In detail, the company recorded a performance in the United States, certainly lower than overall organic growth, with an increase of 3.2% over the quarter to 2 billion euros, in a macroeconomic context that was however “more difficult” , explained the chairman of the board of Publicis, who described this growth as “very solid”.

Europe exceeded the group’s expectations, with an increase in like-for-like revenues of 10.7%, to 769 billion euros, almost as good as that of the third quarter of 2022 (+11.1% ).

Epsilon, the alpha of the company

In terms of different activities, Epsilon’s dynamics stand out. This company bought by Publicis in 2019 specializes in “data” (data analysis for marketing). The company achieved like-for-like growth of 10.5%, despite the demanding comparison base (+14% in the third quarter of 2022). Epsilon benefited from strong customer demand for proprietary data management contracts, explained Arthur Sadoun.

Sapient, its digital transformation division, on the other hand, grew “only” by 1.2%. The manager indicated that companies had adopted a more “conservative” approach in their investment spending (“capex”) which led to project postponements.

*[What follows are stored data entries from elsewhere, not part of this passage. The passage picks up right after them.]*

/-- An engine. -/
def Core.eng (c : Core) (e : Nat) : AEng := KMap.getD c.attn.engs e {}

/-- Replace an engine. -/
def Core.setEng (c : Core) (e : Nat) (g : AEng) : Core :=
  { c with attn := { c.attn with engs := KMap.set c.attn.engs e g } }

/-- The event of a status. -/
def statusEvent (st : Nat) : Nat :=
  match st with
  | 2 => 0x6010
  | 3 => 0x6011
  | 4 => 0x6012
  | 5 => 0x6013
  | 6 => 0x6014
  | _ => 0x6015

/-- An item's event, with its tensor's layer, role and work kind and, as the count, the context index of its bytes 52
and 53 (Table 6.7). (log 160: DESIGN CHOICE) -/
def Core.itemEvent (c : Core) (i : ItemRun) (code : Nat) : Core :=
  let detail := match c.desc? i.d with
    | some x => detail6 (x.f 40 2) 5 x.aKind (i.item.f 52 2)
    | none => 0
  c.raiseOnce i.d { code := code, source := srcOf 0x03 i.engine, fmt := 6, detail := detail }

/-- An item ends with a status, written as its last act. The handshakes its engine and walker spent waiting have no
stated length: free values (log 21: DESIGN CHOICE); so is how many words of its slots, query buffer and running state
were corrected meanwhile (R205, log 141: DESIGN CHOICE). -/
def Core.endItem (c : Core) (i : ItemRun) (st : Nat) : Core :=
  let kept (u : TxnUse) : Bool := match u with
    | .page e w _ => !(e == i.engine && w == i.walker)
    | _ => true
  let c := { c with
    attn := { c.attn with items := c.attn.items.filter fun j => !(j.d == i.d && j.item.idx == i.item.idx) }
    links := { c.links with
      txns := c.links.txns.filter (fun p => kept p.2.use)
      tagWaits := c.links.tagWaits.filter (fun t => kept t.use) } }
  let c := c.setEng i.engine ((c.eng i.engine).without (· == i.walker))
  let c := c.serveWaits c.links.tagWaits.length
  match c.attn.runs.find? (fun r => r.d == i.d) with
  | none => c
  | some r =>
    let c := (c.lput (r.base + 64 * i.item.idx + 60) (toLE 1 st)).owe c (.desc i.d)
    let c := if st = 1 then c.bump 0x6880 1 1 else (c.bump 0x6880 0x10 1).itemEvent i (statusEvent st)
    let (idle, c) := c.draw (2 ^ 32)
    let (full, c) := c.draw (2 ^ 32)
    let (fixed, c) := c.draw (2 ^ 32)
    let c := ((c.bump 0x6880 0xC idle).bump 0x6880 0xD full).bump 0x6880 0x12 fixed
    if !c.live i.d then c
    else if r.left ≤ 1 then
      ({ c with attn := { c.attn with runs := c.attn.runs.filter (·.d != i.d) } }).workDone i.d
    else
      { c with attn := { c.attn with
          runs := c.attn.runs.map fun (q : AttnRun) => if q.d = i.d then { q with left := q.left - 1 } else q } }

/-! ### New rows (R186, R188) -/

/-- One request of the allocator for a list entry: the page, an item status, a wait for a page, or an access that
rejects its descriptor (R318, R325). -/
inductive Alloc where
  | page (p : Nat)
  | fails (status : Nat)
  | waits
  | access (e : Nat × Nat)
  deriving DecidableEq, Repr

/-- The allocator's answer for an entry, which it reads, with the tag of the page it names (R188); a page it gives is
held from generation g on. (log 45: DEDUCED) -/
def Core.allocEntry (c : Core) (list l b pool fmt g : Nat) : Alloc × Core :=
  match c.lfetch (c.entAddr list l b) 16 with
  | (c, some e) => (.access e, c)
  | (c, none) =>
    let e := c.pent list l b
    if e.pageNew = noPage then
      match c.takePage pool with
      | (none, c) => (.waits, c)
      | (some p, c) =>
        let c := c.put (c.slotAddr pool p) (slotHeader fmt (c.obj (0x6100 + pool) 7) b l pool c.step)
        (.page p, (c.setPent list l b (.held p g)).bump 0x6880 9 1)
    else if e.locNew ≠ locLocal then (.fails 8, c)
    else
      match c.lfetch (c.slotAddr pool e.pageNew) 64 with
      | (c, some e) => (.access e, c)
      | (c, none) => if c.num (c.slotAddr pool e.pageNew + 4) 1 ≠ fmt then (.fails 7, c) else (.page e.pageNew, c)

/-- Pages for blocks b, b + 1, …: the pages, or the block that stopped and how. -/
def Core.allocAll (c : Core) (list l pool fmt g : Nat) : Nat → Nat → List Nat → Except (Nat × Alloc) (List Nat) × Core
  | _, 0, acc => (.ok acc.reverse, c)
  | b, k + 1, acc =>
    match c.allocEntry list l b pool fmt g with
    | (.page p, c) => c.allocAll list l pool fmt g (b + 1) k (p :: acc)
    | (a, c) => (.error (b, a), c)

/-- The CACHE spans of an item's new rows, one for each page it writes (R148, R186): each row's four key blocks and four
value blocks at its position, their scale words in the head's lines, whose stamps carry 256h + 30j (R184). -/
def Core.cacheSpans (c : Core) (x : Desc) (lat : Latch) (i : ItemRun) (b0 : Nat) (pages : List Nat) : List Span :=
  let it := i.item
  let fmt := x.f 32 1
  let n := rowBytes fmt
  let tgt : Target :=
    { fmt := fmt, rmode := fld (x.f 33 1) 5 4, nfp := x.nfp, scale := 0, key := c.convKey x.tag (x.f 40 2), role := 5
      tag := 5, blocks := if (blkOfCode fmt).isSome then 256 else 0, seq := 256 * it.head }
  (pages.zipIdx).map fun (p : Nat × Nat) =>
    let base := c.pageAddr x.aPool p.1 + it.head * headBytes fmt
    let ks := (List.range it.c).filter fun k => (it.pos0 + k) / 32 == b0 + p.2
    { d := i.d, die := if i.engine < 8 then 0 else 1, lat := lat, act := false, src := none, conv := none
      item := some it.idx
      tgt := { tgt with scale := c.slotAddr x.aPool p.1 + 576 * it.head }
      blks := ks.flatMap fun k =>
        let pos := (it.pos0 + k) % 32
        let row (a : Nat) : List Num := (unpack 16 128 (c.lread a 256)).map bf16
        let vals := row (it.new_ + 256 * k) ++ row (it.new_ + 256 * (it.c + k))
        (List.range 8).map fun j =>
          { data := base + (if j < 4 then 0 else 32 * n) + pos * n + j % 4 * (n / 4), blk := 8 * pos + j
            elem := p.1 * 2 ^ 17 + it.head * 2 ^ 13 + pos * 256 + 32 * j, vals := (vals.drop (32 * j)).take 32 } }

/-! ### One page of the pass (R178 to R180, R185) -/

/-- A block's elements without its exponent, and the exponent: 127 where there is none (R178); a zero block has zeros, a
non-finite one NaNs or zeros (R34). -/
def bareBlk (f : BlkFmt) (word : Nat) (data : List Byte) (nfp : Bool) : Nat × List Num :=
  let e := word % 256
  if e = 0 ∨ e = 255 then (127, decodeBlk f word data nfp 0 none 32)
  else (e, decodeBlk f (word - e + 127) data nfp 0 none 32)

/-- 128 BF16 elements as four blocks. -/
def bareBf16 (bs : List Byte) : List (Nat × List Num) :=
  let vs := (unpack 16 128 bs).map bf16
  (List.range 4).map fun k => (127, (vs.drop (32 * k)).take 32)

/-- The score of a query row and a key before masking. -/
def score (scale : Num) (q k : List (Nat × List Num)) : Num :=
  let s := (q.zip k).foldl
    (fun s p =>
      let dot := (p.1.2.zip p.2.2).foldl (fun a e => ffma e.1 e.2 a) (.zero false)
      fadd s (rnd32 (dot.scale ((p.1.1 : Int) + p.2.1 - 254)))) (.zero false)
  fmul scale s

/-- narrow() in FP8 mode and in BF16 mode (R179), and whether a nonzero probability became zero. -/
def narrowPr (fp8 : Bool) (pr : Num) : Num × Bool :=
  if fp8 then
    let c := (Elem.flt fmtE4M3).conv true .rne (pr.scale 8)
    ((fmtE4M3.decode c.code).scale (-8), !pr.isZero && c.zeroed)
  else
    let q := toBf16 pr
    (q, !pr.isZero && q.isZero)

/-- One slice of key positions for one row: positions not visible stay out of the products (log 25: DEDUCED). -/
def sliceRow (scale : Num) (fp8 : Bool) (q : List (Nat × List Num))
    (kv : List (List (Nat × List Num) × List (Nat × List Num))) (st : RowState) : RowState × Nat :=
  if kv.isEmpty then (st, 0)
  else
    let ss := kv.map fun p => score scale q p.1
    let mn := ss.foldl Num.max st.m
    let a := if mn = st.m then .ofNat 1 else fexp (fsub st.m mn)
    let prs := ss.map fun s => fexp (fsub s mn)
    let ns := prs.map (narrowPr fp8)
    let l := fadd (fmul a st.l) (prs.foldl fadd (.zero false))
    let o := (st.o.zipIdx).map fun (x, e) =>
      let t := ((kv.zip ns)).foldl
        (fun t p =>
          let b := (p.1.2.getD (e / 32) (127, []))
          fadd t (rnd32 ((p.2.1.mul (b.2.getD (e % 32) (.zero false))).scale ((b.1 : Int) - 127)))) (.zero false)
      fadd (fmul a x) t
    ({ m := mn, l := l, o := o }, (ns.filter (·.2)).length)

/-- Padded rows of an item (R175). -/
def paddedRows (r : Nat) : Nat := if r ≤ 16 then 16 else if r ≤ 32 then 32 else if r ≤ 64 then 64 else 128

/-- Key positions per handshake (Table 6.1). -/
def keysPer (rows : Nat) (fp8 : Bool) : Nat := (if fp8 then 256 else 128) / paddedRows rows

/-- A page through the engine for all rows: positions are 32 * b on. -/
def passPage (x : Desc) (i : AItem) (qs : List (List (Nat × List Num))) (b : Nat) (kv : PageKV) (fp8 : Bool)
    (st : List RowState) : List RowState × Nat :=
  let k := keysPer qs.length fp8
  let scale := f32 (x.f 44 4)
  (List.range (32 / k)).foldl
    (fun (acc : List RowState × Nat) s =>
      let rows := ((acc.1.zip qs).zipIdx).map fun p =>
        let q := i.pos0 + p.2 / x.hg
        let sl := ((List.range k).map (s * k + ·)).filter fun j => visible x i.n q (32 * b + j)
        sliceRow scale fp8 p.1.2 (sl.map fun j => (kv.key.getD j [], kv.val.getD j [])) p.1.1
      (rows.map (·.1), acc.2 + (rows.map (·.2)).sum)) (st, 0)

/-- Do the page's and the query's formats run in FP8 mode (R185)? -/
def fp8Mode (qfmt kfmt : Nat) : Bool := qfmt != 0x08 && kfmt != 0x08

/-! ### Reading pages -/

/-- Where a page lies that is 32 rows of a DENSE tensor. -/
def locDense : Nat := 0x10000

/-- What the entries of a walk say: its pages, a status, or the need to restart. -/
inductive Walk where
  | pages (ps : List PageAt)
  | ends (status : Nat)
  | stale
  deriving DecidableEq, Repr

/-- vis of R193. -/
def genVisible (g x : Nat) : Bool := (g + 65536 - x) % 65536 < 32768

/-- The entries of a walk under a snapshot (R193, R197). (log 46: DEDUCED) -/
def Core.walkEntries (c : Core) (list l g : Nat) : List Nat → List PageAt → Walk
  | [], acc => .pages acc.reverse
  | b :: bs, acc =>
    let e := c.pent list l b
    let pick : Option (Nat × Nat) :=
      if genVisible g e.genNew then some (e.pageNew, e.locNew)
      else if genVisible g e.genOld then some (e.pageOld, e.locOld) else none
    match pick with
    | none => .stale
    | some (page, loc) =>
      if page = noPage then .ends 8
      else if loc = locParked then .ends 3
      else if loc ≠ locLocal ∧ 256 ≤ loc then .ends 5
      else c.walkEntries list l g bs ({ b := b, page := page, loc := loc } :: acc)

/-- How an item's reading of its list ends: its pages found, a status, or an access that rejects its descriptor. -/
inductive WalkEnd where
  | found (i : ItemRun)
  | ends (status : Nat)
  | access (e : Nat × Nat)
  deriving DecidableEq, Repr

/-- Read the entries of the pages an item needs, a run of one layer's entries, with restarts up to the limit, each on
the list header read again (R191, R193). (log 46: DEDUCED) -/
def Core.walk (x : Desc) (bs : List Nat) : Nat → Core → ItemRun → WalkEnd × Core
  | n, c, i =>
    let list := i.item.list
    let l := x.f 40 2
    match c.lfetch (c.entAddr list l (bs.headD 0)) (16 * bs.length) with
    | (c, some e) => (.access e, c)
    | (c, none) =>
      match c.walkEntries list l i.gen bs [], n with
      | .pages ps, _ => (.found { i with pages := ps, walked := true }, c)
      | .ends st, _ => (.ends st, c)
      | .stale, 0 => (.ends 6, c)
      | .stale, n + 1 =>
        match (c.bump 0x6880 8 1).lfetch list 64 with
        | (c, some e) => (.access e, c)
        | (c, none) => Core.walk x bs n c { i with gen := c.listGen list, restarts := i.restarts + 1 }

/-- Parts of a remote page: (part, address, bytes). A BF16 page has no scale lines. (log 44: DEDUCED) -/
def Core.pageParts (c : Core) (x : Desc) (head page : Nat) (fmt : Nat) : List (Nat × Nat × Nat) :=
  let slot := c.slotAddr x.aPool page
  [(0, slot, 64)] ++ (if fmt = 0x08 then [] else [(1, slot + 64 + 576 * head, 576)]) ++
    [(2, c.pageAddr x.aPool page + head * headBytes fmt, headBytes fmt)]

In light of this good publication, Publicis has raised its objectives for the current financial year. The group anticipates an increase in its revenues on a comparable basis now of between 5.5% and 6%, compared to “around 5%” previously, an operating margin of 18% compared to “close to 18%” previously, and a cash flow free close to 1.7 billion euros compared to “at least 1.6 billion”, previously.

A diversified and resilient model

Arthur Sadoun showed his confidence, citing three reasons. First, the group continues to gain market share. Over the last five years, Publicis has won $10 billion in media billings, or 2.5 times more than its closest competitor, he assured. Second, the company is now more resilient to economic cycles, thanks to a diversified revenue distribution across media, data, and digital transformation. Thirdly, “our organization is agile”, argued the manager, which allows the group to post margins well above those of the sector.

Sarah Thirion of TP ICAP Midcap, evokes “a definitely more solid model”. Societe Generale, for its part, believes that the group’s balance sheet “is almost perfect over the last two years”.

“There is now broad consensus that Publicis is outperforming its peers, that the product mix has been scaled, that cash conversion is strong and that margins are at their highest level ever. 2023 earnings per share will be 35% higher than in 2019,” she explains.

But yet the valuation still turns out to be too low for its liking, which the bank attributes to market fears of an economic slowdown in 2024 which could lead to a “hard landing”, that is to say, to simplify , a drop in inflation which would result in a recession. Société Générale estimates that the Publicis share price at Wednesday’s close suggests a 55% probability of a “hard landing”, “which we find hard” given the company’s flexible and adaptable model, considers- she said.